You've got to use both the quotient rule and the chain rule together, giving you #(2(2x+2-x^3-x^2))/(9(x+1)^4)#.

Explanation:

Using the quotient rule, you may let #(x+1)^3#=v and (x-1)=u.
In order to solve this you would use
#(v*(du)/dx-u*(dv)/dx)/v^2#

where #(du)/dx# is the derivative of (x-1) which = 1.

Then, #(dv)/dx# is the derivative of #(x+1)^3# which you can find using the chain rule where #(x+1)^3# is in the form #(ax+b)^n#.

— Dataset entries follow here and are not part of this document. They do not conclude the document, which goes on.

-- ==== Sys2Proof/Machine/Bar0.lean ====
section
/-! DEFINITION. Writes of BAR0 (R500 to R510, and the register tables of every chapter). -/

namespace Sys2Proof.Machine

/-! ### Which bits a register takes -/

/-- The bits of a register of 32 bits from `lo` to `hi`. -/
def bits (hi lo : Nat) : Nat := 2 ^ (hi + 1) - 2 ^ lo

def wordBits : Nat := 2 ^ 32 - 1

/-- R554: the RW bits of a register of a unit. -/
def cvuMask (o : Nat) : Nat :=
  if o = 0 then 0xC331
  else if 8 ≤ o && o ≤ 0x30 || 0x38 ≤ o && o ≤ 0x44 then wordBits
  else 0

/-- The RW bits of each register, reserved bits left out; 0 for a register that is read-only or not listed. -/
def regMask (g n off : Nat) : Nat :=
  match g, n with
  | 0, 2 => if off = 0 then 2 ^ 31 + bits 19 4 + 3 else 0
  | 0, 3 => if off = 0 then 2 ^ 31 + 6 else if off = 0x10 then wordBits else if off = 0x14 then bits 15 0 else 0
  | 0, 4 => if off = 0 then 2 ^ 31 + 2 ^ 8 else 0
  | 0, 5 => if off = 0 then 2 ^ 31 + bits 13 8 else if off = 8 then bits 11 0 else 0
  | 0, 6 => if off = 0 then 2 ^ 31 + bits 3 1 else 0
  | 0, 7 => if off = 0 then 2 ^ 31 else if off = 8 then wordBits else 0
  | 0, 8 => if off = 0 then 2 ^ 31 + 6 else 0
  | 0, 9 => if off = 0 then 2 ^ 31 + 2 else 0
  | 0, 10 => if off = 0 then 2 ^ 31 + 2 else 0
  | 0, _ => 0
  | _ + 1, 2 => if off = 0 then 2 ^ 31 + bits 7 4 else 0
  | _ + 1, 3 => if off = 0 then 2 ^ 31 + bits 15 8 else if off = 8 then bits 11 4 + 3 else 0
  | _ + 1, 4 => if off = 0 then 2 ^ 31 + 2 ^ 4 else if off = 8 then 1 else 0
  | t + 1, 5 =>
    if off = 0 then 2 ^ 31 + bits 11 8 else if off = 0xC then 1
    else if t != 0 then 0
    else if off = 8 then 2 ^ 7 + 7 else if off = 0x10 || off = 0x14 then wordBits else 0
  | _ + 1, 6 => if off = 0 then 2 ^ 31 + bits 15 8 else 0
  | _ + 1, 7 => if off = 0 then 2 ^ 31 + bits 3 0 else 0
  | _ + 1, 8 => if off = 0xF00 then 2 ^ 31 + 15 else if off < 0x400 then cvuMask (off % 256) else 0
  | _ + 1, _ => 0

/-- The RO fields of a register that has RW bits: its EN where the firmware sets it, and the results it shows. -/
def roMask (g n off : Nat) : Nat :=
  if off = 8 && g = 1 && n = 5 then bits 15 8
  else if off = 0 && n != 2 && !(n = 7 && 0 < g) && !(n = 8 && 0 < g) then 1
  else if off = 0 && n = 2 && 0 < g then 1
  else 0

/-- R502: the bits of a register that are reserved and RW. -/
def rsvMask (g n off : Nat) : Nat := wordBits - (regMask g n off ||| roMask g n off)

/-- R502: the value that a write through an alias gives: 0 the register, 1 SET, 2 CLEAR, 3 TOGGLE. -/
def aliasVal (al : Nat) (cur v mask : W32) : W32 :=
  let on := v &&& mask
  match al with
  | 0 => v
  | 1 => cur ||| on
  | 2 => cur &&& ~~~on
  | _ => cur ^^^ on

/-! ### The rules of LOCK, EN and configuration fields (R508, R509) -/

/-- R508: LOCK is only ever set. -/
def State.putLock (s : State) (b : Nat) (v : W32) : State := if v.getLsbD 31 then s.onBlock b (fun x => { x with lock := true }) else s

/-- A field that the block's LOCK names and that acts at any EN. -/
def State.lockField (s : State) (b : Nat) (changed : Bool) (apply : State → State) : State :=
  if !changed then s else if (s.block b).lock then s.ignored b else apply s

/-- R509: configuration fields that the block's LOCK names; `mark` sets CFG_IGNORED. -/
def State.cfgField (s : State) (b : Nat) (en changed : Bool) (mark apply : State → State) : State :=
  s.lockField b changed (fun s => if en then mark (s.ignored b) else apply s)

/-! ### What a register does with its new value -/

/-- R185: SCHED_CTRL. -/
def State.putSchedCtrl (s : State) (v : W32) : State :=
  let b := blockKey 0 2
  let us := (v.extractLsb' 4 16).toNat
  let pre := v.getLsbD 1
  let s := s.cfgField b s.sched.en (us != s.sched.sliceTimeout % 65536 || pre != s.sched.preemptEn)
    (fun s => s.onSched (fun x => { x with cfgIgnored := true })) (fun s => s.onSched (fun x => { x with sliceTimeout := us, preemptEn := pre }))
  let s := s.onSched (fun x => { x with en := v.getLsbD 0, cfgIgnored := x.cfgIgnored && v.getLsbD 0 })
  s.putLock b v

/-- R366: MEM_CTRL; HOST_BAR4_BASE takes effect at the write of HI, or is refused whole. -/
def State.putMemReg (s : State) (off : Nat) (v : W32) : State :=
  let b := blockKey 0 3
  if off = 0 then
    let s := s.cfgField b s.mem.en (v.getLsbD 2 != s.mem.privSw)
      (fun s => s.onMem (fun m => { m with cfgIgnored := true })) (fun s => s.onMem (fun m => { m with privSw := v.getLsbD 2 }))
    (s.onMem (fun m => { m with ctrlFence := v.getLsbD 1 })).putLock b v
  else if off = 0x10 then s.onRegs (fun r => { r with loHeld := SMap.set 0 r.loHeld (regAddr 0 3 0x10) v })
  else
    let n := v.toNat % 2 ^ 16 * 2 ^ 32 + (SMap.get 0 s.regs.loHeld (regAddr 0 3 0x10)).toNat
    if s.bar4Ok n then s.onMem (fun m => { m with bar4Base := BitVec.ofNat 48 n }) else s.ignored b

/-- R434: PWR_CTRL and PWR_CAP_REG. -/
def State.putPwrReg (s : State) (off : Nat) (v : W32) : State :=
  if off = 8 then s.onPow (fun p => { p with capReg := some (v.toNat % 4096) })
  else
    let b := blockKey 0 5
    let k := (v.extractLsb' 8 6).toNat
    (s.cfgField b s.pow.en (k != s.pow.brkK % 64)
      (fun s => s.onPow (fun p => { p with cfgIgnored := true })) (fun s => s.onPow (fun p => { p with brkK := k }))).putLock b v

/-- R553: MOR_CTRL. -/
def State.putMorReg (s : State) (v : W32) : State :=
  let b := blockKey 0 8
  let s := s.lockField b (v.getLsbD 1 != s.mor.frozen.isSome) (fun s => (s.morFreeze (v.getLsbD 1)).2)
  (if v.getLsbD 2 then s.dueSnap else s).putLock b v

/-- Registers of the global blocks. -/
def State.putGlobal (s : State) (n off : Nat) (v : W32) : State :=
  let b := blockKey 0 n
  match n with
  | 2 => s.putSchedCtrl v
  | 3 => s.putMemReg off v
  | 4 =>
    (s.cfgField b s.clk.en (v.getLsbD 8 != s.clk.ppsEn)
      (fun s => s.onClk (fun c => { c with cfgIgnored := true })) (fun s => s.onClk (fun c => { c with ppsEn := v.getLsbD 8 }))).putLock b v
  | 5 => s.putPwrReg off v
  | 6 =>
    let sev := (v.extractLsb' 1 3).toNat
    (s.cfgField b s.firm.en (sev != s.firm.log.minSev)
      (fun s => { s with firm := { s.firm with cfgIgnored := true } }) (fun s => s.onLog (fun l => { l with minSev := sev }))).putLock b v
  | 7 => if off = 8 then (s.errAck v).2 else s.putLock b v
  | 8 => s.putMorReg v
  | 9 =>
    (s.lockField b (v.getLsbD 1 != s.sec.hostEn) (fun s => { s with sec := { s.sec with hostEn := v.getLsbD 1 } })).putLock b v
  | 10 =>
    (s.cfgField b s.cal.en (v.getLsbD 1 != s.cal.replanEn)
      (fun s => s.onCal (fun c => { c with cfgIgnored := true })) (fun s => s.onCal (fun c => { c with replanEn := v.getLsbD 1 }))).putLock b v
  | _ => s

/-- R218, R219: FRN_CTRL sets the default modes of the die's slices, which they enter at the end of THAW and at each later return
to the default (R173, R187). FRN_MAINT starts an operation, or has no effect while one runs. -/
def State.putFrnReg (s : State) (t off : Nat) (v : W32) : State :=
  let b := blockKey (t + 1) 3
  let k := BitVec.ofNat 2 t
  if off = 8 then
    if s.maintBusy k then s
    else
      let op := v.toNat % 4
      if op = 1 || op = 2 then s.maintStart k (v.extractLsb' 4 8) op else s.onFirn (fun f => { f with maintReg := RF.put f.maintReg k v })
  else
    let new := (v.extractLsb' 8 8).toNat
    let old := s.firn.scratchDefault.toNat / 2 ^ (8 * t) % 256
    (s.cfgField b (s.frnEn t) (new != old)
      (fun s => s.onFirn (fun f => { f with cfgIgnored := RF.put f.cfgIgnored k true }))
      (fun s => s.onFirn (fun f => { f with
        scratchDefault := BitVec.ofNat 32 (f.scratchDefault.toNat - old * 2 ^ (8 * t) + new * 2 ^ (8 * t)) }))).putLock b v

/-- R280, R287: the photonics registers; GO requests a steer of SET at PHO_STEER_T. -/
def State.putPhoReg (s : State) (t off : Nat) (v : W32) : State :=
  let b := blockKey (t + 1) 5
  let k := BitVec.ofNat 2 t
  let lo := regAddr 1 5 0x10
  if off = 0 then
    let new := (v.extractLsb' 8 4).toNat
    let old := s.floe.disable.toNat / 2 ^ (4 * t) % 16
    (s.cfgField b s.floe.en (new != old)
      (fun s => s.onFloe (fun f => { f with cfgIgnored := RF.put f.cfgIgnored k true }))
      (fun s => s.onFloe (fun f => { f with
        disable := BitVec.ofNat 16 (f.disable.toNat - old * 2 ^ (4 * t) + new * 2 ^ (4 * t)) }))).putLock b v
  else if off = 8 then
    let s := s.onFloe (fun f => { f with cmdSet := v.extractLsb' 0 3 })
    if v.getLsbD 7 then (s.requestSteer (v.extractLsb' 0 3) s.floe.cmdT .register).2 else s
  else if off = 0xC then s.onFloe (fun f => { f with pause := RF.put f.pause k (v.getLsbD 0) })
  else if off = 0x10 then s.onRegs (fun r => { r with loHeld := SMap.set 0 r.loHeld lo v })
  else s.onFloe (fun f => { f with cmdT := BitVec.ofNat 64 (v.toNat * 2 ^ 32 + (SMap.get 0 s.regs.loHeld lo).toNat) })

/-- R554: a configuration register of a unit, by its offset; `full` is a 64-bit value that a HI write completes. -/
def Cvu.putReg (u : Cvu) (o : Nat) (v : W32) (full : W64) : Cvu :=
  if o = 0xC then { u with start := full }
  else if o = 0x14 then { u with len := full }
  else if o = 0x18 then { u with stride := v }
  else if o = 0x1C then { u with block := v }
  else if o = 0x24 then { u with run := full }
  else if o = 0x2C then { u with expect := full }
  else if o = 0x30 then { u with last := v.extractLsb' 16 16, value := v.extractLsb' 0 16 }
  else if o = 0x3C then { u with pos := full }
  else if o = 0x44 then { u with raddr := full }
  else u

/-- The LO registers of a unit. -/
def cvuLo (o : Nat) : Bool := o = 8 || o = 0x10 || o = 0x20 || o = 0x28 || o = 0x38 || o = 0x40

/-- R537, R554: the registers of the check-value units; EN of CVU_CTRL starts and stops a scan, and governs the unit's other
fields. -/
def State.putCvuReg (s : State) (t off : Nat) (v : W32) : State :=
  let b := blockKey (t + 1) 8
  if off = 0xF00 then
    let k := BitVec.ofNat 2 t
    (s.lockField b (v.extractLsb' 0 4 != RF.at s.errs.fwOnly k)
      (fun s => s.onErrs (fun e => { e with fwOnly := RF.put e.fwOnly k (v.extractLsb' 0 4) }))).putLock b v
  else
    let c := BitVec.ofNat 4 (4 * t + off / 256)
    let o := off % 256
    let u := s.cvuAt c
    let mark := fun (s : State) => (s.ignored b).onCvu c.toNat (fun u => { u with cfgIgnored := true })
    if s.cvuFwOnly c then s.ignored b
    else if o = 0 then
      let s := if u.en && (v.toNat ^^^ u.ctrlWord) % 2 ^ 16 / 2 != 0 then s.ignored b else s
      s.cvuCtrl c v
    else if cvuLo o then s.onRegs (fun r => { r with loHeld := SMap.set 0 r.loHeld (regAddr (t + 1) 8 off) v })
    else
      let full := BitVec.ofNat 64 (v.toNat * 2 ^ 32 + (SMap.get 0 s.regs.loHeld (regAddr (t + 1) 8 (off - 4))).toNat)
      let new := u.putReg o v full
      if new = u then s else if u.en then mark s else s.onCvu c.toNat (fun u => u.putReg o v full)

Simply, the chain rule can be used so that #(dy)/dx*f(x)#
(where #f(x)# is some #(ax+b)^n#), = #n(ax+b)^(n-1)*(a)#

#therefore d/dx*(x+1)^3=3(x+1)^2*(1)=3(x+1)^2#

which, after expanding = #3x^2+6x+3#

Now with the knowledge of the derivatives of u and v, you can differentiate the function using the quotient rule by substituting in the v and u values:

#((x+1)^3*(1)-(x-1)*(3x^2+6x+3))/(3(x+1)^2)^2#

=#(x^3+x^2+x+1-3x^3-6x^2-3x+3x^2+6x+3)/(9(x+1)^4)#

After simplifying, this gives:

#(-2x^3-2x^2+4x+4)/(9(x+1)^4)#

=#(2(2x+2-x^3-x^2))/(9(x+1)^4)#

Which is your final answer.